It is a common bias that SQL cannot handle unstructured data like text. However, this is not true. In this article, we explain how to tokenize text, build the vocabulary, normalize the word distribution, and compute pair-wise similarities between the documents, all in SQL.
In the next article, we will explain how to extend SQL syntax with SQLFlow to support latent topic modeling, a machine learning technique to learn semantics.
Import Text Data
Suppose that we have a text file that contains three sentences, each on a line.
fresh carnation flower
mother day
mother teresa
Let us create a table and import the text file into it. As we want to automatically assign each document a unique ID, we create the table with ID as an auto-incremental integer.
CREATE DATABASE IF NOT EXISTS play;USE play;DROP TABLE IF EXISTS docs;CREATE TABLE IF NOT EXISTS docs (
id INT NOT NULL AUTO_INCREMENT,
doc TEXT,
PRIMARY KEY (id));
Before we import the file, we need to move it to a special location where MySQL could access it. To find this location, please run the following command.
mysql> SHOW VARIABLES LIKE "secure_file_priv";
+------------------+-----------------------+
| Variable_name | Value |
+------------------+-----------------------+
| secure_file_priv | /var/lib/mysql-files/ |
+------------------+-----------------------+
After copying the text file to /var/lib/mysql-files, we can run the following command to import it.

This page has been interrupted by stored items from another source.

-- ==== Sys2Proof/Machine/Intake.lean ====
section
/-! DEFINITION. The intake link: reception (R161), the completion checks with the check sum (R162 to R164), the address
filter (R165) and dispatch (R166, R167, R147). -/

namespace Sys2Proof.Machine

/-! ### The check sum (R164) -/

/-- One bit into the check-sum register. -/
def crcBit (reg : BitVec 16) (bit : Bool) : BitVec 16 :=
  if reg.getLsbD 15 != bit then (reg <<< 1) ^^^ 0x1021 else reg <<< 1

/-- One byte into the register, bit 7 first. -/
def crcByte (reg : BitVec 16) (b : Byte) : BitVec 16 :=
  [7, 6, 5, 4, 3, 2, 1, 0].foldl (fun r i => crcBit r (b.getLsbD i)) reg

/-- The check sum of a list of bytes. -/
def crc (bs : List Byte) : BitVec 16 := bs.foldl crcByte 0xFFFF

/-! ### Completion checks (R162, R163) -/

/-- The kinds of message (11.2). -/
inductive MessageKind where
  | sample | block | command
  deriving DecidableEq, Repr

/-- The kind that byte 0 carries in bits 7 to 4; none unless it is 1, 2 or 3 and the spare bits 1 to 0 are zero
(R162 check 4). -/
def kindOf (b : Byte) : Option MessageKind :=
  if b.toNat % 4 ≠ 0 then none
  else
    match b.toNat / 16 with
    | 1 => some .sample
    | 2 => some .block
    | 3 => some .command
    | _ => none

/-- LEN is one that the kind accepts; a BLOCK is judged on its count byte (R163). -/
def lenAccepted (kind : MessageKind) (m : List Byte) : Bool :=
  let len := (byteAt m 1).toNat
  match kind with
  | .sample => len == 6
  | .block =>
    let n := (byteAt m 5).toNat
    1 ≤ n && n ≤ 16 && len == 4 + 3 * n
  | .command => 2 ≤ len && len ≤ 62

/-- The judgement of a message that has ended (R162): the counter of the first check that fails, or its kind. -/
def judgeMessage (i : Intake) : Except DeviceCounter MessageKind :=
  let m := i.buffer
  if i.bits ≠ [] ∨ m.length < 4 ∨ i.overlong then .error .framingErrors
  else if m.length ≠ (byteAt m 1).toNat + 4 then .error .lengthErrors
  else if (crc (m.take (m.length - 2))).toNat ≠ fieldAt m (m.length - 2) 2 then .error .crcErrors
  else
    match kindOf (byteAt m 0) with
    | none => .error .kindErrors
    | some k => if lenAccepted k m then .ok k else .error .lengthErrors

/-! ### Dispatch (R165 to R167) -/

/-- A command record joins the command queue, or is lost at a full one (R147). -/
def State.pushCommand (s : State) (r : CmdRecord) : State :=
  if s.commands.length < 8 then { s with commands := s.commands ++ [r] }
  else s.report .commandsLost 1 .cmdLost

/-- The channel of a SAMPLE or BLOCK body: the low 10 bits of its first two bytes (R166). -/
def messageChannel (m : List Byte) : Nat := fieldAt m 2 2 % 1024

/-- A good message with this part's address is dispatched by its kind (R166, R167). -/
def State.dispatch (s : State) (m : List Byte) : MessageKind → State
  | .sample => s.arriveAll (messageChannel m) (byteAt m 4) [BitVec.ofNat 24 (fieldAt m 5 3)]
  | .block =>
    s.arriveAll (messageChannel m) (byteAt m 4)
      ((groupsOf 3 (byteAt m 5).toNat (m.drop 6)).map fun v => BitVec.ofNat 24 (natOfBytes v))
  | .command => s.pushCommand ⟨byteAt m 2, byteAt m 3, (m.drop 4).take ((byteAt m 1).toNat - 2)⟩

/-- The address field: bits 3 to 2 of byte 0 (R165). -/
def addressField (m : List Byte) : BitVec 2 := (byteAt m 0).extractLsb' 2 2

/-- The completion of a message: checked (R162), filtered (R165) and dispatched; the interface returns to IDLE. The spec
does not say what buffer, bit count and overlong mark hold in IDLE after it, before the next fall of IFRM clears them
(R161); that they are cleared at the completion is the model's choice (log 21). -/
def State.completeMessage (s : State) : State :=
  let i := s.intake
  let s := { s with intake := .idle }
  match judgeMessage i with
  | .error c => s.report c 1 .intakeErr
  | .ok k => if addressField i.buffer = s.pins.nodeAddress then s.dispatch i.buffer k else s

/-! ### The lines (R161, R168) -/

/-- MESSAGE_COMPLETION (R162): IFRM rises. In IDLE, and while RESETN is asserted, a rise completes nothing
(R161, R168). -/
def execMessageCompletion (s : State) : Host.Outcome State Fault Refusal :=
  let s := { s with pins := { s.pins with ifrm := .high } }
  if s.pins.resetn = .high ∧ s.intake.receiving then .next s.completeMessage else .next s

/-- IFRM_FALL (R161): a falling edge in IDLE begins a message. A line that is low already does not fall, and a fall
while RESETN is asserted begins nothing (R168; log 10). -/
def execIfrmFall (s : State) : Host.Outcome State Fault Refusal :=
  match s.pins.ifrm with
  | .low => .next s
  | .high =>
    let s := { s with pins := { s.pins with ifrm := .low } }
    if s.pins.resetn = .high ∧ ¬ s.intake.receiving then
      .next { s with intake := ⟨true, [], [], false⟩ }
    else .next s

/-- The byte that eight bits make, the first received the most significant (R161). -/
def byteOfBits (bits : List Bool) : Byte := BitVec.ofNat 8 (bits.foldl (fun n b => 2 * n + b.toNat) 0)

/-- One more bit of the message in reception (R161). -/
def Intake.receive (i : Intake) (bit : Bool) : Intake :=
  let bits := i.bits ++ [bit]
  if bits.length < 8 then { i with bits := bits }
  else if i.buffer.length < 66 then { i with bits := [], buffer := i.buffer ++ [byteOfBits bits] }
  else { i with bits := [], overlong := true }

/-- ICLK_RISING_EDGE (R161): ignored in IDLE and while RESETN is asserted (R168). -/
def execIclkRisingEdge (idat : Level) (s : State) : Host.Outcome State Fault Refusal :=
  if s.pins.resetn = .high ∧ s.intake.receiving then
    .next { s with intake := s.intake.receive (idat == .high) }
  else .next s

end Sys2Proof.Machine
end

LOAD DATA INFILE “/var/lib/mysql-files/a.txt”
INTO TABLE docs (doc);
Now, we can check the result.
mysql> SELECT * FROM docs;
+----+------------------------+
| id | doc |
+----+------------------------+
| 1 | fresh carnation flower |
| 2 | mother day |
| 3 | mother teresa |
+----+------------------------+
Tokenization
Tokenization is the most tricky part of this article. Some RDBMS user-defined functions (UDFs) that implement some tokenization algorithms. For generality, we explain a simple solution that separates string by whitespaces.
MySQL provides a function SUBSTRING_INDEX(string, delim, index), which, from the signature, looks like it separates string by delim into an array and returns the index-th element of this array. However, it is out of our imagination and returns the first index elements. To get the i-th substring separated by whitespaces, we need to call SUBSTRING_INDEX twice — the first call returns the first i substrings, and the second one returns the last substring of the result.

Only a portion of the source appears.